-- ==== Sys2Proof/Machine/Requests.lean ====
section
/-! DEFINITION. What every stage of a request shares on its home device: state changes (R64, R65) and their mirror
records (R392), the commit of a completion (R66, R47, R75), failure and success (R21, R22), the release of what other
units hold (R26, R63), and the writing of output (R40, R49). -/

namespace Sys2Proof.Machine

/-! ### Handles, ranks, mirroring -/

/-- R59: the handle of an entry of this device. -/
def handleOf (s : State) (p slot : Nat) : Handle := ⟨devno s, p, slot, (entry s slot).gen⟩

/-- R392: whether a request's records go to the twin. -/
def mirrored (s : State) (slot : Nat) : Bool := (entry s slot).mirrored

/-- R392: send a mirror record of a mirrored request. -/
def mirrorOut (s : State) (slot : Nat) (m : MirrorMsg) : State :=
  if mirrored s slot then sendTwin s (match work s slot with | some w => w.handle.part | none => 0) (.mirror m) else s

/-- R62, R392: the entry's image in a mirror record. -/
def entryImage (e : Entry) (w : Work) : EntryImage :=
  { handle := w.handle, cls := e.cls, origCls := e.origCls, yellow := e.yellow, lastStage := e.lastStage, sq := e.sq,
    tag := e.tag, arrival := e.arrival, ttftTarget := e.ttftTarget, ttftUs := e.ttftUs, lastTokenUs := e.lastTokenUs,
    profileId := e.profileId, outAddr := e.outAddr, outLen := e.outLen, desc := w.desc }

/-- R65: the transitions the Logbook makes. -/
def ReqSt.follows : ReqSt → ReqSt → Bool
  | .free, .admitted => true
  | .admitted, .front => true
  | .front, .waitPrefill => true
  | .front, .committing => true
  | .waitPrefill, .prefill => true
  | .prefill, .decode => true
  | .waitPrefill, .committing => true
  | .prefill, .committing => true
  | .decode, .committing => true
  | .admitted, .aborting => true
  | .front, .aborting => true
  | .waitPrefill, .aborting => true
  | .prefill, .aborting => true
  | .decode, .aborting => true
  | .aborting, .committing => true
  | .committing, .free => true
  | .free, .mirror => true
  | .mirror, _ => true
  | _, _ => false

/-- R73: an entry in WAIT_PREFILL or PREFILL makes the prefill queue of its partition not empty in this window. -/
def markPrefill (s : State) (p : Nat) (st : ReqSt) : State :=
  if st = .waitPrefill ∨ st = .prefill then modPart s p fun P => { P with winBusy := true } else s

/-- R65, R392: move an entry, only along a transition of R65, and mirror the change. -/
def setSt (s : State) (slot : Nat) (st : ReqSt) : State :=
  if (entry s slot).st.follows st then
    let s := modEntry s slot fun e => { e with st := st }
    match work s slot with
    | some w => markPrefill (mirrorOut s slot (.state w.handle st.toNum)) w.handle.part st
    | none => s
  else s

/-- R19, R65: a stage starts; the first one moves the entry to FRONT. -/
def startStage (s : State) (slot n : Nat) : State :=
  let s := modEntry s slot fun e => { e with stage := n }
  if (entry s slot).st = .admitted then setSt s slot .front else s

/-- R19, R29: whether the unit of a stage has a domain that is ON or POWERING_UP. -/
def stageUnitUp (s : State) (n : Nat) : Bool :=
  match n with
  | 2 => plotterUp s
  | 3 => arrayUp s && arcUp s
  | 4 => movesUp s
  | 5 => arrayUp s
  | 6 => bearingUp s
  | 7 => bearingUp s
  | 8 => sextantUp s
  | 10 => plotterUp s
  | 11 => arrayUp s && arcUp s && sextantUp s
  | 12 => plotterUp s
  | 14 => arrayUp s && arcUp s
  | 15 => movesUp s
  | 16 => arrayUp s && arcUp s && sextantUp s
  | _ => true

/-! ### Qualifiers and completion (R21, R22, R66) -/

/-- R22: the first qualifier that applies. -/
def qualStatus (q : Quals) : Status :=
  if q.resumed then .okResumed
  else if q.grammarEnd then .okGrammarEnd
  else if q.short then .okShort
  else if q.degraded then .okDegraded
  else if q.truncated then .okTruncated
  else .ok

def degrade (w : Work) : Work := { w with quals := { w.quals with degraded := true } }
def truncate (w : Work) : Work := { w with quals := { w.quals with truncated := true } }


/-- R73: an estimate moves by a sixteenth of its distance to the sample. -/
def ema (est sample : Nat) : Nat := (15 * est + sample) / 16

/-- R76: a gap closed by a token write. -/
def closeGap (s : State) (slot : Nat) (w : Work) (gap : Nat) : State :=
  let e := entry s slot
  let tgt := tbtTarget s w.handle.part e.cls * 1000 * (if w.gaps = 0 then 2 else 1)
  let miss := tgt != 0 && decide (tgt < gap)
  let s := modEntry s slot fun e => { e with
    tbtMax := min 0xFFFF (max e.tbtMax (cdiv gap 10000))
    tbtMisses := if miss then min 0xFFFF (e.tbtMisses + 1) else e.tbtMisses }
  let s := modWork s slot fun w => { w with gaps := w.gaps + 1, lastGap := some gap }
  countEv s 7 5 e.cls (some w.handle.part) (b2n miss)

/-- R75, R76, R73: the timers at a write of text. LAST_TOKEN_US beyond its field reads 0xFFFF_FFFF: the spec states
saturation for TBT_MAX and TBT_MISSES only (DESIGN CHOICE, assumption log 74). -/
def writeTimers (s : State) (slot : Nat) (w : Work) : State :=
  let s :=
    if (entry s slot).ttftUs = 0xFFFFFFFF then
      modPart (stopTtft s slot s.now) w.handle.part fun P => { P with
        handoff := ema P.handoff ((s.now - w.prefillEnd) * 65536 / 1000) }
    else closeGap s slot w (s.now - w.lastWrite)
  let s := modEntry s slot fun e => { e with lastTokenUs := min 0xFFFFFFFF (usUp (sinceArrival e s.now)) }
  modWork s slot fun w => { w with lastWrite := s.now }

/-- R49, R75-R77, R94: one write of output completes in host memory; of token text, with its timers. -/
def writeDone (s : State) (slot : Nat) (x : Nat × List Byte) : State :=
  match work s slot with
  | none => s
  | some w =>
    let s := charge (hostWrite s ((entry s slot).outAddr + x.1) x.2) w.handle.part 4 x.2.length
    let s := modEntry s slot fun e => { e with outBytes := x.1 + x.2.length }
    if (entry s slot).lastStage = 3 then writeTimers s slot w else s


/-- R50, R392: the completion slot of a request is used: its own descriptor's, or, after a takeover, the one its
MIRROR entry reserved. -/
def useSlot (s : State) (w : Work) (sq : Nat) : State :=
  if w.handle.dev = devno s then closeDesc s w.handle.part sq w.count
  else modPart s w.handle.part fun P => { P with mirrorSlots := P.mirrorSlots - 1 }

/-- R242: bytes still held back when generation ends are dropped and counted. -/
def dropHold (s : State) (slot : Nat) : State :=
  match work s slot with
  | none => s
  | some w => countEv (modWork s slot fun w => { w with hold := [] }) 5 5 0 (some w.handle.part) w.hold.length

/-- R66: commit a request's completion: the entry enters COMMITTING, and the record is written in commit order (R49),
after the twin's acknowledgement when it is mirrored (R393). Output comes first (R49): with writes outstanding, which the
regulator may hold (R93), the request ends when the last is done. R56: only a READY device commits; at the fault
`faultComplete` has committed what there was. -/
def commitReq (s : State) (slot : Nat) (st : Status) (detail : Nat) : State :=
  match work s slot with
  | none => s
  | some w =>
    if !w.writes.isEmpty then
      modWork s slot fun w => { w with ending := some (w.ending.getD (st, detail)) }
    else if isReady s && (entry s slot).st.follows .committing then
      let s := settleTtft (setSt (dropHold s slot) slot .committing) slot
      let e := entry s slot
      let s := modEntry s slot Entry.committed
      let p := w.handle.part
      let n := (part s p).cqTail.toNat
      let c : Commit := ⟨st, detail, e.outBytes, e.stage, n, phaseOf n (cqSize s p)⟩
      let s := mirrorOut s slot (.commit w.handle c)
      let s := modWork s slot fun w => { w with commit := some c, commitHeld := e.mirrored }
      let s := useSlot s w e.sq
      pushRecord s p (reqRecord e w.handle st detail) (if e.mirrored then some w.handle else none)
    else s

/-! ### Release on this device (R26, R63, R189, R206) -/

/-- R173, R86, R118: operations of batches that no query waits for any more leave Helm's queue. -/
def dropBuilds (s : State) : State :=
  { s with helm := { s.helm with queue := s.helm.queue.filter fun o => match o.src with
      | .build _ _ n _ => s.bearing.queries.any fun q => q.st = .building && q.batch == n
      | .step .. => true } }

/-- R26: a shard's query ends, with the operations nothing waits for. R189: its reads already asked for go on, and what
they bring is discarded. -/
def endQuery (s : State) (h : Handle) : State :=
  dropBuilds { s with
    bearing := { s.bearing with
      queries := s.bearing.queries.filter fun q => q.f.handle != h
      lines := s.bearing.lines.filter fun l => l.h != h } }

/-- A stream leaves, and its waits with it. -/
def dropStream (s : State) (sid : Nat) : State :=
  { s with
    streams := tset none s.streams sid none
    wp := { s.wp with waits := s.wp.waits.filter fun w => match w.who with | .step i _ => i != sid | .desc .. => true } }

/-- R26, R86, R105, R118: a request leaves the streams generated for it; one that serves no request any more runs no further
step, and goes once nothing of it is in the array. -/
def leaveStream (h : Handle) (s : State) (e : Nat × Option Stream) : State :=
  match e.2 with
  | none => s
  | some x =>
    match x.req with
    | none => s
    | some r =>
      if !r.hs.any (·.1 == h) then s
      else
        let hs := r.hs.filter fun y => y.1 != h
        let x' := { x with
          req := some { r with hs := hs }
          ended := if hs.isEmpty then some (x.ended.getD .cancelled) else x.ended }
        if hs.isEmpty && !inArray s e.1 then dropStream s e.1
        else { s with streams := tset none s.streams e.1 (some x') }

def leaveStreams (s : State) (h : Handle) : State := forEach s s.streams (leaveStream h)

==================================================

Whatever else the listing above holds, retype exactly only the lines from the one containing "def entryImage (e" to the one containing "profileId := e.profileId, outAddr", both ends kept.

def entryImage (e : Entry) (w : Work) : EntryImage :=
  { handle := w.handle, cls := e.cls, origCls := e.origCls, yellow := e.yellow, lastStage := e.lastStage, sq := e.sq,
    tag := e.tag, arrival := e.arrival, ttftTarget := e.ttftTarget, ttftUs := e.ttftUs, lastTokenUs := e.lastTokenUs,
    profileId := e.profileId, outAddr := e.outAddr, outLen := e.outLen, desc := w.desc }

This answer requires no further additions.